Task input section start
-- ==== Sys2Proof/Machine/Dispatch.lean ====
section
/-! DEFINITION. One arm for each command of R111: taking the command on the idle host port. -/

namespace Sys2Proof
namespace Machine

def exec (i : Instr) (s : State) : Host.Outcome State Fault Refusal :=
  match i with
  | .setPixel x y r g b => Sys2Proof.Machine.execSetPixel x y r g b s
  | .fill r g b => Sys2Proof.Machine.execFill r g b s
  | .clear => Sys2Proof.Machine.execClear s
  | .updateScreen => Sys2Proof.Machine.execUpdateScreen s
  | .setPwmBits n => Sys2Proof.Machine.execSetPwmBits n s
  | .incBright => Sys2Proof.Machine.execIncBright s
  | .decBright => Sys2Proof.Machine.execDecBright s
  | .getInput => Sys2Proof.Machine.execGetInput s
  | .getWidth => Sys2Proof.Machine.execGetWidth s
  | .getHeight => Sys2Proof.Machine.execGetHeight s
  | .start => Sys2Proof.Machine.execStart s
  | .stop => Sys2Proof.Machine.execStop s

end Machine
end Sys2Proof
end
Task input section end
- What the task asks -
Retype the entries word for word.

- Reply -
-- ==== Sys2Proof/Machine/Dispatch.lean ====
section
/-! DEFINITION. One arm for each command of R111: taking the command on the idle host port. -/

namespace Sys2Proof
namespace Machine

def exec (i : Instr) (s : State) : Host.Outcome State Fault Refusal :=
  match i with
  | .setPixel x y r g b => Sys2Proof.Machine.execSetPixel x y r g b s
  | .fill r g b => Sys2Proof.Machine.execFill r g b s
  | .clear => Sys2Proof.Machine.execClear s
  | .updateScreen => Sys2Proof.Machine.execUpdateScreen s
  | .setPwmBits n => Sys2Proof.Machine.execSetPwmBits n s
  | .incBright => Sys2Proof.Machine.execIncBright s
  | .decBright => Sys2Proof.Machine.execDecBright s
  | .getInput => Sys2Proof.Machine.execGetInput s
  | .getWidth => Sys2Proof.Machine.execGetWidth s
  | .getHeight => Sys2Proof.Machine.execGetHeight s
  | .start => Sys2Proof.Machine.execStart s
  | .stop => Sys2Proof.Machine.execStop s

end Machine
end Sys2Proof
end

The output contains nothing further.